◆ TASK REQUIREMENTS ◆
Copy every line of the records below that holds the word "false".

(Stored data)
##########

-- ==== Sys2Proof/Machine/Layers.lean ====
section
/-! DEFINITION. The picture of a Moss head (14_moss_multiviewer.md, R335, R339, R340, R342, R344 to R347, R350, R352): its layers, sample by sample, and the
CRC of a signature region. Colours and places that the spec leaves open are log 51. -/
set_option Elab.async false
namespace Sys2Proof.Machine

/-- A colour as 10-bit codes. -/
structure Colour where
  y : Nat
  cb : Nat
  cr : Nat
  deriving DecidableEq, Repr

abbrev white : Colour := ⟨0x3AC, 0x200, 0x200⟩
abbrev black : Colour := ⟨0x40, 0x200, 0x200⟩
abbrev red : Colour := ⟨0xFA, 0x199, 0x3C0⟩
abbrev green : Colour := ⟨0x2B3, 0x0A7, 0x069⟩
abbrev amber : Colour := ⟨0x2D0, 0x096, 0x28F⟩

-- Places -----------------------------------------------------------------------------------------------------------

/-- A canvas coordinate in head samples or lines (R335): rounded to the nearest, a horizontal one down to an even sample. -/
def headX (w x : Nat) : Nat := (2 * x * w + 3840) / 7680 / 2 * 2
def headY (h y : Nat) : Nat := (2 * y * h + 2160) / 4320

/-- The object number of tile `t` or region `r` of head `h` in events and quantities. -/
abbrev tileNo (h t : Nat) : Nat := 64 * h + t
abbrev regionNo (h r : Nat) : Nat := 256 * h + r

/-- Places of surfaces among the delivered frames: a generator's newest complete one, and the one that a tile shows. -/
abbrev surfaceAt (g : Nat) : Nat := 2048 + g
abbrev shownAt (n : Nat) : Nat := 4096 + n

/-- A rectangle in head samples. -/
structure Rect where
  x : Nat
  y : Nat
  w : Nat
  h : Nat
  deriving DecidableEq, Repr

def Rect.has (r : Rect) (px py : Nat) : Bool := decide (r.x ≤ px) && decide (px < r.x + r.w) && decide (r.y ≤ py) && decide (py < r.y + r.h)

/-- A canvas rectangle at the head. -/
def canvasRect (wa ha x y w h : Nat) : Rect := ⟨headX wa x, headY ha y, headX wa (x + w) - headX wa x, headY ha (y + h) - headY ha y⟩

/-- A size clamped so that its ratio to the surface's lies between 1/8 and 2 (R340). -/
def ratioFit (surface size : Nat) : Nat := if surface = 0 then size else max (ceilDiv surface 8) (min (2 * surface) size)

/-- Tile `t` at the head, of the size in use for the surface that it shows (R340, R342). -/
def State.tileRect (s : State) (h t wa ha : Nat) : Rect :=
  let n := tileNo h t
  let r := canvasRect wa ha (s.rd .TL_X h t) (s.rd .TL_Y h t) (s.rd .TL_W h t) (s.rd .TL_H h t)
  if s.rd .TL_STATE h t = 3 then r else { r with w := ratioFit (s.qn .tlSize n 0) r.w, h := ratioFit (s.qn .tlSize n 1) r.h }

/-- The height of an overlay text box, canvas units (R344). -/
def umdHeight : Nat → Nat
  | 0 => 48 | 1 => 72 | _ => 96

/-- A tile's UMD box (R344) and meter bars (R346). -/
def State.umdRect (s : State) (h t wa ha : Nat) : Rect :=
  let r := s.tileRect h t wa ha
  let k := min r.h (headY ha (umdHeight (s.rd .TL_UMD_SIZE h t)))
  { r with y := if s.rd .TL_UMD_TOP h t = 1 then r.y else r.y + r.h - k, h := k }
def State.meterRect (s : State) (h t wa ha : Nat) : Rect :=
  let r := s.tileRect h t wa ha
  let k := min r.w (headX wa (24 * s.rd .TL_METERS h t))
  { r with x := r.x + r.w - k, w := k }

/-- The samples of a tile's tally border, inside its edge (R345). -/
def State.inBorder (s : State) (h t wa ha px py : Nat) : Bool :=
  let r := s.tileRect h t wa ha
  let bx := headX wa (s.rd .TL_BORDER h t)
  let b := headY ha (s.rd .TL_BORDER h t)
  r.has px py && !(Rect.has ⟨r.x + bx, r.y + b, r.w - 2 * bx, r.h - 2 * b⟩ px py)

-- Text (R344) ------------------------------------------------------------------------------------------------------

/-- The characters of a text field: up to the first 00h byte, control codes as spaces. -/
def textOf (v : Nat) : List Nat :=
  ((unpackWords 8 32 v).takeWhile (· != 0)).map fun c => if c < 0x20 ∨ (0x7F ≤ c ∧ c ≤ 0x9F) then 0x20 else c

/-- Ink of a text centred in a box `w` canvas units wide, at a place in it: characters that do not fit whole are cut. -/
def inkAt (size w : Nat) (text : List Nat) (ux uy : Nat) : Bool :=
  let cw := Config.charWidth size
  let n := min text.length (w / cw)
  let x := (w - n * cw) / 2
  decide (x ≤ ux) && decide ((ux - x) / cw < n) && Config.glyph size (text.getD ((ux - x) / cw) 0x20) ((ux - x) % cw) uy

/-- Two digits. -/
def twoDigits (n : Nat) : List Nat := [0x30 + n / 10 % 10, 0x30 + n % 10]

/-- The clock of R347: seconds of house time with the offset, and the head's frame starts since the last whole second. -/
def State.clockText (s : State) (f : Format) (offset : Int) : List Nat :=
  let sec := s.house / psS
  let t := (((sec : Int) + offset) % 86400).toNat
  let ff := f.frameAt s.house - ceilDiv (sec * f.num) f.den
  twoDigits (t / 3600) ++ [0x3A] ++ twoDigits (t / 60 % 60) ++ [0x3A] ++ twoDigits (t % 60) ++ [0x3A] ++ twoDigits ff

-- Layers (R339) ----------------------------------------------------------------------------------------------------

/-- The background colour. -/
def State.background (s : State) (h : Nat) : Colour := ⟨s.rd .MV_BG_Y h, s.rd .MV_BG_CB h, s.rd .MV_BG_CR h⟩

/-- A tile's picture (R340, R342): its surface scaled, or background colour, with the marker in NO_SIGNAL. -/
def State.tileLayer (s : State) (h t wa ha px py : Nat) : Option Colour :=
  let r := s.tileRect h t wa ha
  if s.rd .TL_EN h t = 0 ∨ !r.has px py then none
  else
    let surface := s.pic (shownAt (tileNo h t))
    if s.rd .TL_STATE h t = 3 then
      let k := headY ha (umdHeight 1)
      let top := r.y + (r.h - k) / 2
      some (if top ≤ py ∧ inkAt 1 (r.w * 3840 / wa) ("NO SIGNAL".toList.map Char.toNat) ((px - r.x) * 3840 / wa) ((py - top) * 2160 / ha) then white else s.background h)
    else if surface.isEmpty then some (s.background h)
    else
      let c := Config.tileSample (s.rd .TL_VTAPS_EFF h t) surface r.w r.h (px - r.x) (py - r.y)
      some ⟨c.1 % 1024, c.2.1 % 1024, c.2.2 % 1024⟩

/-- A tile's meters (R346): the level in hundredths of a dB above −60 dBFS fills its bar from below; above it the bar is black. -/
def State.meterLayer (s : State) (h t wa ha px py : Nat) : Option Colour :=
  let m := s.meterRect h t wa ha
  if s.rd .TL_EN h t = 0 ∨ !m.has px py then none
  else
    let v := (m.y + m.h - 1 - py) * 6000 / m.h
    let bar := (px - m.x) * s.rd .TL_METERS h t / m.w
    some (if s.qn .mtLevel (tileNo h t) bar ≤ v then black else if v < 4000 then green else if v < 5400 then amber else red)

/-- A tile's UMD box (R344). -/
def State.umdLayer (s : State) (h t wa ha px py : Nat) : Option Colour :=
  let u := s.umdRect h t wa ha
  if s.rd .TL_EN h t = 0 ∨ s.rd .TL_UMD_EN h t = 0 ∨ !u.has px py then none
  else some (if inkAt (s.rd .TL_UMD_SIZE h t) (u.w * 3840 / wa) (textOf (s.rd .TL_UMD_TEXT h t)) ((px - u.x) * 3840 / wa) ((py - u.y) * 2160 / ha) then white else black)

/-- The tally of a tile (R345). -/
def State.tileTally (s : State) (h t : Nat) : Option Colour :=
  let v := s.rd .TL_TALLY h t
  let g := s.rd .TL_TALLY_GPI h t
  if bit v 0 ∨ (g ≠ 0 ∧ bit (s.rd .GP_IN) (g - 1)) then some red
  else if bit v 1 then some green
  else if bit v 2 then some amber
  else none

/-- A tile's tally border (R345). -/
def State.tallyLayer (s : State) (h t wa ha px py : Nat) : Option Colour :=
  if s.rd .TL_EN h t = 1 ∧ s.inBorder h t wa ha px py then s.tileTally h t else none

/-- A free element (R347). -/
def State.elementLayer (s : State) (f : Format) (h e wa ha px py : Nat) : Option Colour :=
  let size := s.rd .EL_SIZE h e
  let text := if s.rd .EL_KIND h e = 1 then s.clockText f (s.rdS .EL_OFFSET_S h e) else textOf (s.rd .EL_TEXT h e)
  let w := text.length * Config.charWidth size
  let r := canvasRect wa ha (s.rd .EL_X h e) (s.rd .EL_Y h e) w (umdHeight size)
  if s.rd .EL_KIND h e = 0 ∨ !r.has px py then none
  else some (if inkAt size w text ((px - r.x) * 3840 / wa) ((py - r.y) * 2160 / ha) then white else black)

/-- A tile's unverified border (R352): outside the tile's edge, hatched. -/
def State.unverifiedLayer (s : State) (h t wa ha px py : Nat) : Option Colour :=
  let r := s.tileRect h t wa ha
  let bx := headX wa 32
  let b := headY ha 32
  if s.rd .TL_UNVERIFIED h t = 1 ∧ decide (r.x ≤ px + bx) ∧ decide (px < r.x + r.w + bx) ∧ decide (r.y ≤ py + b) ∧ decide (py < r.y + r.h + b) ∧ !r.has px py then
    some (if (px * 3840 / wa + py * 2160 / ha) / 16 % 2 = 0 then red else white)
  else none

/-- The sample of a head's picture at a place of the active picture: each layer over those below it, the unverified borders where `five`. -/
def State.headSample (s : State) (f : Format) (five : Bool) (h wa ha px py : Nat) : Colour :=
  let lay (c : Colour) (l : Option Colour) : Colour := l.getD c
  let ts := (List.range 64).filter fun t => s.rd .TL_EN h t == 1
  let c := ts.foldl (fun c t => lay c (s.tileLayer h t wa ha px py)) (s.background h)
  let c := ts.foldl (fun c t => lay (lay (lay c (s.meterLayer h t wa ha px py)) (s.umdLayer h t wa ha px py)) (s.tallyLayer h t wa ha px py)) c
  let c := (List.range 16).foldl (fun c e => lay c (s.elementLayer f h e wa ha px py)) c
  if five then ts.foldl (fun c t => lay c (s.unverifiedLayer h t wa ha px py)) c else c

/-- The words of a sample, chroma and luma: an even sample has Cb, the next one Cr of the even sample (R350). -/
def State.sampleWords (s : State) (f : Format) (five : Bool) (h wa ha px py : Nat) : List Nat :=
  let c := s.headSample f five h wa ha (px / 2 * 2) py
  [if px % 2 = 0 then c.cb else c.cr, (s.headSample f five h wa ha px py).y]

/-- The lines of a head's picture in format `fmt` (R339): blanking outside the active picture. -/
def State.headPicture (s : State) (h fmt : Nat) (f : Format) : List (List Nat) :=
  let (wa, ha) := activeSize fmt
  let rows := (List.range ha).map (Config.activeLine fmt)
  (List.range f.lines).map fun k =>
    match rows.findIdx? (· == k + 1) with
    | some py => (charcoalLine f.spl).take (2 * (f.spl - wa)) ++ (List.range wa).flatMap fun px => s.sampleWords f true h wa ha px py
    | none => charcoalLine f.spl

-- Signatures (R350) ------------------------------------------------------------------------------------------------

/-- A sample belongs to region `r` of the head. -/
def State.regionHas (s : State) (h r wa ha px py : Nat) : Bool :=
  let t := s.rd .RG_TILE h r
  match s.rd .RG_KIND h r with
  | 0 => (canvasRect wa ha (s.rd .RG_X h r) (s.rd .RG_Y h r) (s.rd .RG_W h r) (s.rd .RG_H h r)).has px py
  | 1 => (s.tileRect h t wa ha).has px py
  | 2 => (s.umdRect h t wa ha).has px py
  | 3 => (s.tileTally h t).isSome && s.inBorder h t wa ha px py
  | _ => (s.meterRect h t wa ha).has px py

/-- One byte more in the CRC-32 of IEEE 802.3. -/
def crc32Byte (crc b : Nat) : Nat :=
  (List.range 8).foldl (fun c _ => if c % 2 = 1 then Nat.xor (c / 2) 0xEDB88320 else c / 2) (Nat.xor crc b)

/-- The CRC of a region over its words in raster order as composed through layer 4, each word as two bytes. -/
def State.regionCrc (s : State) (f : Format) (h r wa ha : Nat) : Nat :=
  let words := (List.range ha).flatMap fun py => ((List.range wa).filter fun px => s.regionHas h r wa ha px py).flatMap fun px => s.sampleWords f false h wa ha px py
  Nat.xor (words.foldl (fun c w => crc32Byte (crc32Byte c (w % 256)) (w / 256)) 0xFFFFFFFF) 0xFFFFFFFF

end Sys2Proof.Machine
end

##########

◆ SOLUTION TO THE PROBLEM ◆
set_option Elab.async false
  let words := (List.range ha).flatMap fun py => ((List.range wa).filter fun px => s.regionHas h r wa ha px py).flatMap fun px => s.sampleWords f false h wa ha px py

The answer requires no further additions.